How Almere Municipality used location data to monitor polling

How Almere Municipality used location data to monitor polling


Municipal elections are held in the Netherlands every four years, the most recent held on March 21, 2018. The municipality of Almere City monitored and visualized data from polling stations using a dynamic dashboard to track live vote counting.

To help the mayor and the audience visualise the vote-count, the geo-data team at Municipality of Almere decided to create a custom interactive dashboard – the Election Monitor. Based on Smart M.App® technology, the geo-data team combined multi-source data with the city map.

The city of Almere is home to more than two hundred thousand citizens who voted to eventually elect a new municipal council through 98 polling stations.
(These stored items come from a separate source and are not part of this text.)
/-- Settles O53, from what a step can do to `STALE`. -/
theorem staleIsSticky : Obligations.StaleIsSticky := by
  intro s t hstep
  rcases step_stale hstep with hreset | ⟨hcmd, hclr⟩ | hsame | ⟨hset, hcause⟩
  · refine ⟨fun _ _ => .inl hreset, fun _ ht => ?_⟩
    rw [hreset.flags.1] at ht
    cases ht
  · refine ⟨fun _ _ => .inr hcmd, fun _ ht => ?_⟩
    rw [hclr] at ht
    cases ht
  · refine ⟨fun h h' => ?_, fun h h' => ?_⟩ <;> rw [hsame, h] at h' <;> cases h'
  · refine ⟨fun _ h' => ?_, fun _ _ => hcause⟩
    rw [hset] at h'
    cases h'

/-! ## The operands -/

/-- The operand registers, `PLEN` and the bytes of `PBUF` are the same. -/
def SameOperands (b t : Block) : Prop :=
  operands t = operands b ∧ t.plen = b.plen ∧ ∀ i, readByte t.mem .pbuf i = readByte b.mem .pbuf i

theorem sameOperands_stored (v : Byte) (b : Block) : SameOperands b (stored v b) :=
  ⟨rfl, rfl, fun _ => readByte_writeByte_other _ _ (by simp)⟩

theorem FinishCase.sameOperands {b t : Block} (h : FinishCase b t) : SameOperands b t := by
  cases h with
  | invalid _ h | short _ h | ack _ h | other _ _ h => rw [h]; exact ⟨rfl, rfl, fun _ => rfl⟩
  | read _ _ _ h =>
    rw [h]
    exact ⟨rfl, rfl, fun _ => readByte_loadBytes_other (b := .resbuf) (c := .pbuf) _ _ _ (by decide)⟩

/-- Settles O49: the FE's own steps write neither an operand register nor `PBUF`. -/
theorem operandsAreWrittenOnlyByHostAndReset : Obligations.OperandsAreWrittenOnlyByHostAndReset := by
  intro s t hstep hhost hreset
  show SameOperands s.blk t.blk
  cases block_cases hstep with
  | same h _ | timeout _ _ _ _ _ _ h _ | io _ _ _ _ _ _ _ h _ | sent _ _ _ _ h _ =>
    rw [h]; exact ⟨rfl, rfl, fun _ => rfl⟩
  | reset h _ => exact absurd (h ▸ atReset_resetBlock _) hreset
  | wrote rest _ _ _ ht | illegal rest _ _ _ _ ht | op rest _ _ _ _ ht => exact absurd ht (hhost rest)
  | received _ _ v _ _ _ h _ => rw [h]; exact sameOperands_stored v s.blk
  | finished _ _ v _ _ _ h _ =>
    obtain ⟨ho, hl, hm⟩ := sameOperands_stored v s.blk
    obtain ⟨ho', hl', hm'⟩ := h.sameOperands
    exact ⟨ho'.trans ho, hl'.trans hl, fun i => (hm' i).trans (hm i)⟩

/-! ## The last result -/

/-- With one outcome per op, a done block has a result or an error (R30). -/
theorem FlagsOk.result_or_error {cfg : Config} {b : Block} (h : FlagsOk cfg b) (hd : b.status.done = true) :
    ((∃ r, resultOf b = some r) ∧ b.status.ok = true ∧ b.err = .none)
      ∨ (resultOf b = none ∧ b.status.ok = false ∧ b.err ≠ .none) := by
  have hiff := h.outcome hd
  cases hok : b.status.ok with
  | true => exact .inl ⟨⟨_, resultOf_ok hd hok⟩, rfl, hiff.1 hok⟩
  | false => exact .inr ⟨resultOf_notOk hok, rfl, fun he => by simp [hiff.2 he] at hok⟩

/-- HOST's writes that start no op leave the result (R282). -/
theorem resultOf_writeNumber (n v : Nat) (b : Block) : resultOf (writeNumber n v b) = resultOf b := by
  obtain ⟨_, hst, _, _, hc, hr, hl, ha, _, _, _, hm⟩ := writeNumber_frame n v b
  exact resultOf_congr (by rw [hst]) (by rw [hst]) hc hr hl ha fun i => hm .resbuf i (by decide) (by decide)

/-- A result is there only while no op is in flight (R29, R30). -/
theorem RunInv.idle_of_result {s : State} (h : RunInv s) {r : OpResult} (hres : resultOf s.blk = some r) :
    s.blk.phase = .idle := by
  have hd : s.blk.status.done = true := (resultOf_isSome.1 (by simp [hres])).1
  refine h.seq.idle ?_
  by_contra hb
  exact h.flags.not_both ⟨by simpa using hb, hd⟩

/-- A result stays until HOST writes `CMD` or the block is reset (R282). -/
theorem step_keeps_result {s t : State} (hinv : RunInv s) (hstep : step s = .next t) {r : OpResult}
    (hres : resultOf s.blk = some r) :
    resultOf t.blk = some r ∨ AtReset t.blk
      ∨ ∃ v h rest, s.turns = .host :: rest ∧ s.host = .wr 0x00 v :: h := by
  have hidle := hinv.idle_of_result hres
  have hcmd {n v : Nat} {rest : List Turn} {more : List HostOp} (ht : s.turns = .host :: rest)
      (hh : s.host = .wr n v :: more) (hn : startsOp n s.blk = true) :
      ∃ v h rest, s.turns = .host :: rest ∧ s.host = .wr 0x00 v :: h := by
    obtain rfl : regNumber .cmd = n := regNumber_of_regOfNumber (startsOp_iff.1 hn).1
    exact ⟨v, more, rest, ht, hh⟩
  cases block_cases hstep with
  | same h _ => rw [h]; exact .inl hres
  | reset h _ => rw [h]; exact .inr (.inl (atReset_resetBlock _))
  | wrote _ n v _ _ _ _ h _ => rw [h, resultOf_writeNumber]; exact .inl hres
  | illegal _ _ _ _ _ ht hh hn _ _ => exact .inr (.inr (hcmd ht hh hn))
  | op _ _ _ _ _ ht hh hn _ _ _ => exact .inr (.inr (hcmd ht hh hn))
  | timeout _ _ _ _ hp _ _ _ => exact absurd hidle hp
  | io _ _ _ _ _ hp _ _ _ => simp [hidle] at hp
  | sent _ _ _ hp _ _ | received _ _ _ _ hp _ _ _ | finished _ _ _ _ hp _ _ _ => simp [hidle] at hp

/-- Settles O39: the first two parts are the outcome's consistency after the step, the last is the frame of a result. -/
theorem resultsAreReadableOnlyWithOk : Obligations.ResultsAreReadableOnlyWithOk := by
  intro s t hinv hstep
  have hf : FlagsOk t.cfg t.blk := step_flagsOk hinv.seq hinv.flags hstep
  exact ⟨resultOf_notDone, hf.result_or_error, fun _ => step_keeps_result hinv hstep⟩

end Sys2Proof.Machine

/-! PROOFS. The stream and its channels, and HOST's moves during an exchange (spec/20_memory.md R67 to R69, R77, R81, R82,
spec/10_state.md R32, R39). -/

namespace Sys2Proof.Machine

/-! ## The bytes the stream holds -/

/-- What an FE step does to the bytes the stream holds: only in `RX` is one read, the oldest (R68). -/
theorem feStep_held (tx : TxEvent) (rx : RxOffer) (s : State) :
    (feStep tx rx s).stream.held = s.stream.held
      ∨ (s.blk.phase = .rx ∧ ∃ b, s.stream.held = b :: (feStep tx rx s).stream.held) := by
  cases hp : s.blk.phase with
  | idle => rw [feStep_idle hp]; exact .inl rfl
  | tx =>
    rw [feStep_tx hp]
    rcases txStep_cases tx s with ⟨_, h⟩ | ⟨_, e, _, h⟩ | ⟨_, _, h⟩ | ⟨_, _, h⟩ <;> rw [h] <;> exact .inl rfl
  | rx =>
    rw [feStep_rx hp]
    rcases rxStep_cases rx s with ⟨_, h⟩ | ⟨_, e, _, h⟩ | ⟨_, _, v, q, hq, h⟩ | ⟨_, _, h⟩ <;> rw [h]
    · exact .inl rfl
    · exact .inl rfl
    · exact .inr ⟨rfl, v, hq⟩
    · exact .inl rfl

/-- What a step does to the bytes the stream holds (R50, R68, R82; `drain` is log entry 2). -/
theorem step_held {s t : State} (hstep : step s = .next t) :
    t.stream.held = s.stream.held
      ∨ (∃ b rest, s.turns = .arrive b :: rest ∧ t.stream.held = s.stream.held ++ [b])
      ∨ (∃ rest, s.turns = .drain :: rest ∧ t.stream.held = [])
      ∨ (s.blk.phase = .rx ∧ ∃ b, s.stream.held = b :: t.stream.held) := by
  cases step_cases hstep with
  | quiet _ h | hostLost _ _ _ h | feReset _ _ _ _ _ h | cancel _ _ _ h | rst _ _ _ h =>
    rw [h, settle_stream]; exact .inl rfl
  | hostNone _ _ _ _ h | hostRead _ _ _ _ _ _ h | hostWaited _ _ _ _ _ _ h | hostWaits _ _ _ _ _ _ h
  | hostWrote _ _ _ _ _ _ _ _ h | illegal _ _ _ _ _ _ _ _ _ _ h => rw [h]; exact .inl rfl
  | op _ _ _ _ _ _ _ _ _ _ h => rw [(exec_cases h).1]; exact .inl rfl
  | arrive rest b ht h => rw [h, settle_stream]; exact .inr (.inl ⟨b, rest, ht, rfl⟩)
  | drain rest ht h => rw [h, settle_stream]; exact .inr (.inr (.inl ⟨rest, ht, rfl⟩))
  | fe rest tx rx _ _ h =>
    rw [h]
    exact (feStep_held tx rx { s with turns := rest }).imp_right fun hrx => .inr (.inr hrx)

/-- What a step does to the bytes sent: only in `TX` does one go out, `TXBUF[TXCNT]` (R67, R77). -/
theorem step_sent {s t : State} (hstep : step s = .next t) :
    t.stream.sent = s.stream.sent
      ∨ (s.blk.phase = .tx ∧ t.blk.txcnt = s.blk.txcnt + 1
          ∧ t.stream.sent = s.stream.sent ++ [readByte s.blk.mem .txbuf s.blk.txcnt.toNat]) := by
  cases block_cases hstep with
  | sent _ _ _ hp h hs => exact .inr ⟨hp, by rw [h, txAdvance_txcnt], hs⟩
  | same _ hs | reset _ hs | wrote _ _ _ _ _ _ _ _ hs | illegal _ _ _ _ _ _ _ _ _ hs | op _ _ _ _ _ _ _ _ _ _ hs
  | timeout _ _ _ _ _ _ _ hs | io _ _ _ _ _ _ _ _ hs | received _ _ _ _ _ _ _ hs | finished _ _ _ _ _ _ _ hs =>
    exact .inl hs

/-- Settles O40, from what a step does to each direction of the stream. -/
theorem onlyTheSequencerTouchesTheStream : Obligations.OnlyTheSequencerTouchesTheStream :=
  fun _ _ hstep => ⟨step_sent hstep, step_held hstep⟩

/-! ## HOST's moves during an exchange -/

/-- While the block is busy HOST's writes leave the response and its flags (R32, R39). -/
theorem writeNumber_busy {b : Block} (hb : b.status.busy = true) (n v : Nat) :
    (writeNumber n v b).rxlen = b.rxlen ∧ (writeNumber n v b).vflags = b.vflags
      ∧ ∀ i, readByte (writeNumber n v b).mem .rxbuf i = readByte b.mem .rxbuf i := by
  cases writeNumber_cases n v b with
  | refused h | operand _ _ _ _ _ _ _ h => rw [h]; exact ⟨rfl, rfl, fun _ => rfl⟩
  | pbuf _ _ h => rw [h]; exact ⟨rfl, rfl, fun _ => readByte_writeByte_other _ _ (by simp)⟩
  | rxlen _ hidle _ | rxbuf _ _ hidle _ => rw [hb] at hidle; cases hidle

/-- HOST's move while the block is busy starts no op and leaves the stream: at most it is a register write (R35, R81). -/
theorem step_host_busy {s t : State} {rest : List Turn} (hb : s.blk.status.busy = true) (hr : s.rst = false)
    (ht : s.turns = .host :: rest) (hstep : step s = .next t) :
    t.stream = s.stream ∧ (t.blk = s.blk ∨ ∃ n v, t.blk = writeNumber n v s.blk) := by
  have hno {n : Nat} : startsOp n s.blk ≠ true := by simp [startsOp_iff, hb]
  cases step_cases hstep with
  | hostNone _ _ _ _ h | hostRead _ _ _ _ _ _ h | hostWaited _ _ _ _ _ _ h | hostWaits _ _ _ _ _ _ h =>
    rw [h]; exact ⟨rfl, .inl rfl⟩
  | hostWrote _ n v _ _ _ _ _ h => rw [h]; exact ⟨rfl, .inr ⟨n, v, rfl⟩⟩
  | illegal _ _ _ _ _ _ _ _ hs | op _ _ _ _ _ _ _ _ hs => exact absurd hs hno
  | hostLost _ _ hr' => rw [hr] at hr'; cases hr'
  | quiet ht' | feReset _ _ _ ht' | fe _ _ _ ht' | cancel _ _ ht' | rst _ _ ht' | arrive _ _ ht' | drain _ ht' =>
    rw [ht] at ht'; cases ht'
Almere had 98 polling stations where almost 45% of citizens turned out on Election Day to cast their votes.

On Election Day, the town hall was the ‘place-to-be’ for members of the municipality, participating political parties and media, as mayor Franc Weerwind announced the progress of election results once the vote-counting began.

While this is the scene usually at many municipalities, but team Geo-data at Almere took polling-analysis to a different level. Through interactive dashboards projected on multiple screens across the town hall, they facilitated for all attendees to experience the power of statistics, business- and location-intelligence fused together in a powerful tool.
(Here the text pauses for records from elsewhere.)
-- ==== Sys2Proof/Tests/Slice0.lean ====
section
/-!
SUPPORT. Tests: ill-formed commands, decoding of words written out from 30_encoding.md R110 and R116,
one step of each command on the vectors of 95_test_vectors.md (each theorem names its vector), and for
every obligation with hypotheses a state that meets them (`witness_…`).
-/

namespace Sys2Proof.Tests

open Sys2Proof.Machine

-- One proof after another: each `decide +kernel` waits for every proof before it.
set_option Elab.async false

/-! ### Helpers -/

/-- A bank of registers from its first values. -/
def bank (v : List Word) : Bank :=
  ⟨v.getD 0 0, v.getD 1 0, v.getD 2 0, v.getD 3 0, v.getD 4 0, v.getD 5 0, v.getD 6 0, v.getD 7 0⟩

/-- The active configuration that INIT makes of the reset configuration (95_test_vectors.md). -/
def cfg0 : ActiveCfg :=
  { method := 1#4, bw := 9#5, dyn := false, decDir := true, encDir := false, version := 1#3,
    encFilter := 0#4, mu := 1#3, syms := 14#7, nofPrb := 273#11, maxSec := 16#16,
    scale := 0x3F800000#32, tier := .baseline }

/-- A configured unit that runs a command with arguments `a`, WMEM from 0 on holding `ws`, BMEM from 0
on holding `bs`. -/
def busy (c : ActiveCfg) (a : List Word) (ws : List Sample) (bs : List Byte) : State :=
  { State.reset with
    cfg := c
    cfgOk := true
    phase := .busy
    engArg := bank a
    wmem := Memory.writeRange [] 0 ws
    bmem := Memory.writeRange [] 0 bs }

/-- What an observation gives in the next state, if there is one. -/
def got {α : Type} (r : Result) (f : State → α) : Option α :=
  match r with
  | .next t => some (f t)
  | .fault _ => none
  | .refused _ => none

/-- The code a command ends with. -/
def endsWith (r : Result) : Option Code := got r State.code

/-- `n` WMEM words from `a` on after a step. -/
def words (r : Result) (a n : Nat) : Option (List Sample) := got r fun t => Memory.readRange t.wmem a n

/-- `n` BMEM bytes from `a` on after a step. -/
def bytes (r : Result) (a n : Nat) : Option (List Byte) := got r fun t => Memory.readRange t.bmem a n

/-! ### Well-formedness: each check refuses an ill-formed command -/

theorem test_wf_pack_zero : (Instr.pack 0#5).wf = false := by decide
theorem test_wf_unpack_17 : (Instr.unpack 17#5).wf = false := by decide
theorem test_wf_bfpx_31 : (Instr.bfpx 31#5).wf = false := by decide
theorem test_wf_bfpcI_zero : (Instr.bfpcI 0#5).wf = false := by decide
theorem test_wf_bfpcF_17 : (Instr.bfpcF 17#5).wf = false := by decide
theorem test_wf_bfpdF_zero : (Instr.bfpdF 0#5).wf = false := by decide
theorem test_wf_bfpdRaw_17 : (Instr.bfpdRaw 17#5).wf = false := by decide
theorem test_wf_prbSize_width : (Instr.prbSize 0#5 1#4).wf = false := by decide
theorem test_wf_prbSize_method : (Instr.prbSize 9#5 7#4).wf = false := by decide
theorem test_wf_msgEnc_width : (Instr.msgEnc 17#5 1#4).wf = false := by decide
theorem test_wf_msgEnc_method : (Instr.msgEnc 9#5 15#4).wf = false := by decide

/-! ### Decoding: words written out as reserved, E8, METH, W, OPC -/

theorem test_decode_nop :
    decode 0b0000000_00000000_0000_00000_00000000#32 = .ok .nop := by decide
theorem test_decode_init :
    decode 0b0000000_00000000_0000_00000_00000001#32 = .ok .init := by decide
theorem test_decode_quant :
    decode 0b0000000_00000000_0000_00000_00010000#32 = .ok .quant := by decide
theorem test_decode_dequant :
    decode 0b0000000_10000111_0000_00000_00010001#32 = .ok (.dequant 0x87#8) := by decide
theorem test_decode_pack :
    decode 0b0000000_00000000_0000_00011_00100000#32 = .ok (.pack 3#5) := by decide
theorem test_decode_unpack :
    decode 0b0000000_00000000_0000_10000_00100001#32 = .ok (.unpack 16#5) := by decide
theorem test_decode_bfpx :
    decode 0b0000000_00000000_0000_00001_00110000#32 = .ok (.bfpx 1#5) := by decide
theorem test_decode_bfpcI :
    decode 0b0000000_00000000_0000_01001_00110001#32 = .ok (.bfpcI 9#5) := by decide
theorem test_decode_bfpcF :
    decode 0b0000000_00000000_0000_01110_00110010#32 = .ok (.bfpcF 14#5) := by decide
theorem test_decode_bfpdF :
    decode 0b0000000_00000000_0000_00111_00110011#32 = .ok (.bfpdF 7#5) := by decide
theorem test_decode_bfpdRaw :
    decode 0b0000000_00000000_0000_01000_00110100#32 = .ok (.bfpdRaw 8#5) := by decide
theorem test_decode_prbSize :
    decode 0b0000000_00000000_0101_01001_01000000#32 = .ok (.prbSize 9#5 5#4) := by decide
theorem test_decode_msgDec :
    decode 0b0000000_00000000_0000_00000_01000001#32 = .ok .msgDec := by decide
theorem test_decode_msgEnc :
    decode 0b0000000_00000000_0110_10000_01000010#32 = .ok (.msgEnc 16#5 6#4) := by decide

/-- 30_encoding.md R117, one word for each kind of ILLEGAL (95_test_vectors.md C8 to C13). -/
theorem test_decode_refuses :
    [0x02000010#32, 0x000000FF#32, 0x00000110#32, 0x00002010#32, 0x00020010#32, 0x00001120#32,
      0x0000E940#32].map (fun c => decode c) =
    [.error .reservedBits, .error .unassignedOpcode, .error .unusedWidth, .error .unusedMethod,
      .error .unusedExponent, .error .illegalWidth, .error .illegalMethod] := by decide

/-- A word whose bits above the table's count are dropped. -/
theorem test_decodeTableWord : decodeTableWord 32 0x00000920 = some (.pack 9#5) := by decide

/-- The accepted word is what the next step runs. -/
theorem test_withFetchWord :
    endsWith (step (State.reset.withFetchWord 32 0x00000000)) = some .ok := by decide +kernel

/-! ### One step of each command, on the vectors of 95_test_vectors.md -/

/-- The block X: `−12000 + 1000·i`. -/
def blockX : List Int := (List.range 24).map (fun i => -12000 + 1000 * (i : Int))

/-- X compressed at 9 bits (vector B1). -/
def blockB1 : List Byte :=
  [0x06, 0xA2, 0x55, 0x2C, 0x77, 0x3C, 0x1E, 0x4B, 0x45, 0xB1, 0xE0, 0xF4, 0x7C, 0x1F, 0x00, 0x00,
    0x3C, 0x3E, 0x2E, 0x1F, 0x13, 0x8B, 0xA6, 0xD3, 0xEA, 0x31, 0x38, 0xAB]

/-- The float samples F of section 7, sample j of block r. -/
def floatF (r j : Nat) : Sample :=
  [0x3F80#16, 0xBF80#16, 0x3F00#16, 0x3E80#16, 0x0000#16, 0xBE00#16].getD ((r + j) % 6) 0

/-- `n` blocks of the float samples. -/
def floatBlocks (n : Nat) : List Sample :=
  (List.range n).flatMap (fun r => (List.range 24).map (floatF r))

/-- Vector C1. -/
theorem test_nop : endsWith (exec .nop State.reset) = some .ok := by decide

/-- Vector C3: STATUS 0x0000000A, and the configuration of `cfg0`. -/
theorem test_init :
    got (exec .init State.reset) (fun t => (statusWord t, t.cfg)) = some (0x0000000A#32, cfg0) := by
  decide +kernel

/-- Vector C5. -/
theorem test_init_reports :
    got (exec .init { State.reset with
        engCfgRegs := { CfgRegs.reset with comp := 0x07F#10, maxsec := 0#16 } })
      (fun t => (t.code, t.res.r0)) = some (.configError, 0x041#32) := by decide +kernel

/-- Vectors Q1 to Q9: 1, −1, −2, 0.5, −0.5, NaN, +inf, −inf, the smallest subnormal. -/
theorem test_quant :
    words (exec .quant (busy cfg0 [0, 0x40, 9]
        [0x3F80, 0xBF80, 0xC000, 0x3F00, 0xBF00, 0x7FC0, 0x7F80, 0xFF80, 0x0001] [])) 0x40 9 =
      some [0x7FFF, 0x8001, 0x8000, 0x4000, 0xC000, 0, 0x7FFF, 0x8000, 0] := by decide +kernel

/-- Vectors Q17 and Q19: a negative scale, and an infinity times a scale of 0. -/
theorem test_quant_scale :
    (words (exec .quant (busy { cfg0 with scale := 0xBF800000 } [0, 0, 1] [0x3F80] [])) 0 1,
      words (exec .quant (busy { cfg0 with scale := 0 } [0, 0, 1] [0x7F80] [])) 0 1) =
    (some [0x8001], some [0]) := by decide +kernel

/-- Vectors Q20, Q21, Q26, Q28 in FP16: subnormal results and signs. -/
theorem test_dequant_fp16 :
    words (exec (.dequant 0#8)
      { busy cfg0 [0, 8, 4] [0x7FFF, 0x0001, 0x8000, 0xFFFF] [] with
        params := { Params.default with floatFmt := .fp16 } }) 8 4 =
      some [0x3C00, 0x0200, 0xBC00, 0x8200] := by decide +kernel

/-- Vectors Q32, Q33 in BF16: overflow to both infinities. -/
theorem test_dequant_overflow :
    words (exec (.dequant 143#8) (busy cfg0 [0, 8, 2] [0x0001, 0x8000] [])) 8 2 =
      some [0x7F80, 0xFF80] := by decide +kernel

/-- Vector P3. -/
theorem test_pack :
    bytes (exec (.pack 9#5) (busy cfg0 [0, 2, 3, 4] [0x00FF, 0xFF00, 0x0001] [])) 2 4 =
      some [0x7F, 0xC0, 0x00, 0x20] := by decide +kernel

/-- The contract case of section 3: 4 does not fit 3 bits. -/
theorem test_pack_misfit :
    endsWith (exec (.pack 3#5) (busy cfg0 [0, 0, 1, 1] [0x0004] [])) = some .contractViolation := by
  decide +kernel

/-- Section 3: W = 3, pad bits that are not 0. -/
theorem test_unpack :
    words (exec (.unpack 3#5) (busy cfg0 [0, 8, 4, 2] [] [0x3C, 0x3F])) 8 4 =
      some [0x0001, 0xFFFF, 0x0000, 0x0003] := by decide +kernel

/-- Section 4: the exponent of X at 9 bits. -/
theorem test_bfpx :
    words (exec (.bfpx 9#5) (busy cfg0 [0, 0x40, 1] (blockX.map tc16) [])) 0x40 1 = some [6] := by
  decide +kernel

/-- Vector B7a: the two exponent rules. -/
theorem test_exponent_rules :
    (exponent .signed (-256 :: List.replicate 23 0) 8,
      exponent .magnitude (-256 :: List.replicate 23 0) 8) = (1, 2) := by decide +kernel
“On Election Day, every party member is at the city hall, and they want to see the results. That’s why we created dashboards, which are a map presentation of voting progress on the same evening. Besides that, you can do your own analysis.” said Emil Otte, Consultant – team Geo-data at Municipality of Almere.

The dashboard, based on Smart M.App® technology, helped combine multi-source data projected on a unified Cloud-based platform. The polling stations and their results were represented on an interactive and dynamic map.

With every vote-counting cycle, voting results were updated on the dashboard connected directly to the polling stations. The interim results were announced by the mayor at the end of each cycle.

location data
Multiple interactive screens were also set up across the room for the audience to analyse the data themselves, as well as create custom-views based on their individual requirements.

“Results were coming in every half-an-hour, and in between members of political parties could use the map – the Smart M.App  – to analyse data on several touchscreens that were in the Town Hall.” said Emil Otte, Consultant – team Geo-data at Municipality of Almere.

The Geo-Data department succeed in providing a simple-to-use, dynamic and interactive platform that showed live information and helped in visualising polling results. Everyone, from the mayor to the city employees, were able to use the dashboards to create custom-views based on their individual requirements.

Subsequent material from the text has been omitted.